* What this task involves
Copy the lines below exactly. Start at the first and finish with the line containing "answers := rxs.map".

Source data:
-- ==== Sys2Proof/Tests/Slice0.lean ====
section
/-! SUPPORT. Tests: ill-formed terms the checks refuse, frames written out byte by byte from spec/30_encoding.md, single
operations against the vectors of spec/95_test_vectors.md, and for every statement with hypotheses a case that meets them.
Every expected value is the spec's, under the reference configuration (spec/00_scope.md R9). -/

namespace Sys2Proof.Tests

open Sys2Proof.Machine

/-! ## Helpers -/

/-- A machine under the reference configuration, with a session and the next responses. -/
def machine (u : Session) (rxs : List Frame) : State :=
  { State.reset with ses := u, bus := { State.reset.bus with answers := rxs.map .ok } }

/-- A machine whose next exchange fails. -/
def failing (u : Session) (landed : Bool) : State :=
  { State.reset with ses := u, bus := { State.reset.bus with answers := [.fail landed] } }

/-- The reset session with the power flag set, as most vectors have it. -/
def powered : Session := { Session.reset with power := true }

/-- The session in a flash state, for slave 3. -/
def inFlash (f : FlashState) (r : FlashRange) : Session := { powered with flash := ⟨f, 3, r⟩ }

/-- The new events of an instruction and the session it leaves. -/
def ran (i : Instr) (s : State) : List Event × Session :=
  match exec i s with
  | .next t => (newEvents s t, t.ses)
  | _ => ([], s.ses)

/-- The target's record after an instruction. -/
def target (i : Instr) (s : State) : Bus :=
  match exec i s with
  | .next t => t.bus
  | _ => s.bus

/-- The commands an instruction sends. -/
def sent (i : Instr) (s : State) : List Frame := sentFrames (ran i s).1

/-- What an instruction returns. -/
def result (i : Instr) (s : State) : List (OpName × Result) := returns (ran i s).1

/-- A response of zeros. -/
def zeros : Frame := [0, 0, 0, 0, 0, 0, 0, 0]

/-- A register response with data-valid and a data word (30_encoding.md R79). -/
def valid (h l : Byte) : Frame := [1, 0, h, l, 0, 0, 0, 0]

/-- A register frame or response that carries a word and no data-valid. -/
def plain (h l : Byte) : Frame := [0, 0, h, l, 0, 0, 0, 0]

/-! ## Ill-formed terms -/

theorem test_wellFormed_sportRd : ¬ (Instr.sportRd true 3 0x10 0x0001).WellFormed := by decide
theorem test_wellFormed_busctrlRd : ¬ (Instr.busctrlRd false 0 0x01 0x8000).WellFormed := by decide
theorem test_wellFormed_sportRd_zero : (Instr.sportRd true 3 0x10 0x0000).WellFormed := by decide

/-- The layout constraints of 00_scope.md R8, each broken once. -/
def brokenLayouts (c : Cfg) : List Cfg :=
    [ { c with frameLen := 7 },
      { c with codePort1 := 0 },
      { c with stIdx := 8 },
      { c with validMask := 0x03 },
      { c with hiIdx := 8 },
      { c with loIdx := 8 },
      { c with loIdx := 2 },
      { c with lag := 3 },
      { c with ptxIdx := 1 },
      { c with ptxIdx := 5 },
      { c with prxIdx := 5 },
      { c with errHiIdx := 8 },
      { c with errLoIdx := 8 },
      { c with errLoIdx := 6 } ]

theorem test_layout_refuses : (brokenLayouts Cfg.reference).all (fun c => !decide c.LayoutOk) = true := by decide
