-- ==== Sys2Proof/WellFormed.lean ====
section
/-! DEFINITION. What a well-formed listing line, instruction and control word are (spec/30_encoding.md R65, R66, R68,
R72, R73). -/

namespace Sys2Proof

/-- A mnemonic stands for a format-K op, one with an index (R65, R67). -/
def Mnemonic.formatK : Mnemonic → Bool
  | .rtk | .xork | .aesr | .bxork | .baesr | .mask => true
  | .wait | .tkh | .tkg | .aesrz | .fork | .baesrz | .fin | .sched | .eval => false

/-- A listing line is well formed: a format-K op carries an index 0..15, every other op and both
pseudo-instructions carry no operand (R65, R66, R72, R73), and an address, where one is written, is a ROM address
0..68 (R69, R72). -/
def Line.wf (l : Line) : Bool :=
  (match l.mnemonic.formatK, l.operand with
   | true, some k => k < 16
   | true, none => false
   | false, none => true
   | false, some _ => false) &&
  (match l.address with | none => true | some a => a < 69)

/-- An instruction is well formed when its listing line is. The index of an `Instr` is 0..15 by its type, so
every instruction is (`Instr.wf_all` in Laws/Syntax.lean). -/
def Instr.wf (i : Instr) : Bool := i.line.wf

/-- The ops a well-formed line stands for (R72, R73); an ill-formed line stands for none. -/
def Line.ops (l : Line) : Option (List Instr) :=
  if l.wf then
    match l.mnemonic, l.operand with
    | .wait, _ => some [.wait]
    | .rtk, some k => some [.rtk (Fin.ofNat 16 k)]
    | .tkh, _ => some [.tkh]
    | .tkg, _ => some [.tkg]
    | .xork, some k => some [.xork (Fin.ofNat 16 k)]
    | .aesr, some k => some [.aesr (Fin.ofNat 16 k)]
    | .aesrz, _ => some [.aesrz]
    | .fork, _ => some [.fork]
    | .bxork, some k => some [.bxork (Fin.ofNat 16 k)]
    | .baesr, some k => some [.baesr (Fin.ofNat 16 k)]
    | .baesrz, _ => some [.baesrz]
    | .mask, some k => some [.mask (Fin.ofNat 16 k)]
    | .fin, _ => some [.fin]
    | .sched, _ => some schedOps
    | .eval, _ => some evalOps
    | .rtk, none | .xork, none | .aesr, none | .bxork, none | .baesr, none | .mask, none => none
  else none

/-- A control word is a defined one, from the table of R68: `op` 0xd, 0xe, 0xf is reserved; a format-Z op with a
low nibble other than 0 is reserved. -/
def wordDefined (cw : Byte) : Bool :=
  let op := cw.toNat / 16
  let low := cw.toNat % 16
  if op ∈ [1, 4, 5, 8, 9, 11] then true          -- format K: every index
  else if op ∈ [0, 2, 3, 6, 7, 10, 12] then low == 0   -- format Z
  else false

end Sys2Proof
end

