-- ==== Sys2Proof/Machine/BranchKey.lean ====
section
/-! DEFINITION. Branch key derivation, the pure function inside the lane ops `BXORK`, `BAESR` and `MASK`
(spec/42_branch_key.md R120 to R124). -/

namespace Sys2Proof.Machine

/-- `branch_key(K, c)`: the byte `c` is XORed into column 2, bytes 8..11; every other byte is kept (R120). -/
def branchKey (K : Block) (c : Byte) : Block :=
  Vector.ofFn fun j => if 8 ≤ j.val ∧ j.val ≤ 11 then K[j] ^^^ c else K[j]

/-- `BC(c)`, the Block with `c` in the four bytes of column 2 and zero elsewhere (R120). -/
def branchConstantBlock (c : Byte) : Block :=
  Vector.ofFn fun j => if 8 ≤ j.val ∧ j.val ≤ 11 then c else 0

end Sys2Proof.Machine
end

* Solution to this task
-- ==== Sys2Proof/Tests/Slice0.lean ====
section
/-! SUPPORT. Tests: ill-formed terms the checks refuse, frames written out byte by byte from spec/30_encoding.md, single
operations against the vectors of spec/95_test_vectors.md, and for every statement with hypotheses a case that meets them.
Every expected value is the spec's, under the reference configuration (spec/00_scope.md R9). -/

namespace Sys2Proof.Tests

open Sys2Proof.Machine

/-! ## Helpers -/

/-- A machine under the reference configuration, with a session and the next responses. -/
def machine (u : Session) (rxs : List Frame) : State :=
  { State.reset with ses := u, bus := { State.reset.bus with answers := rxs.map .ok } }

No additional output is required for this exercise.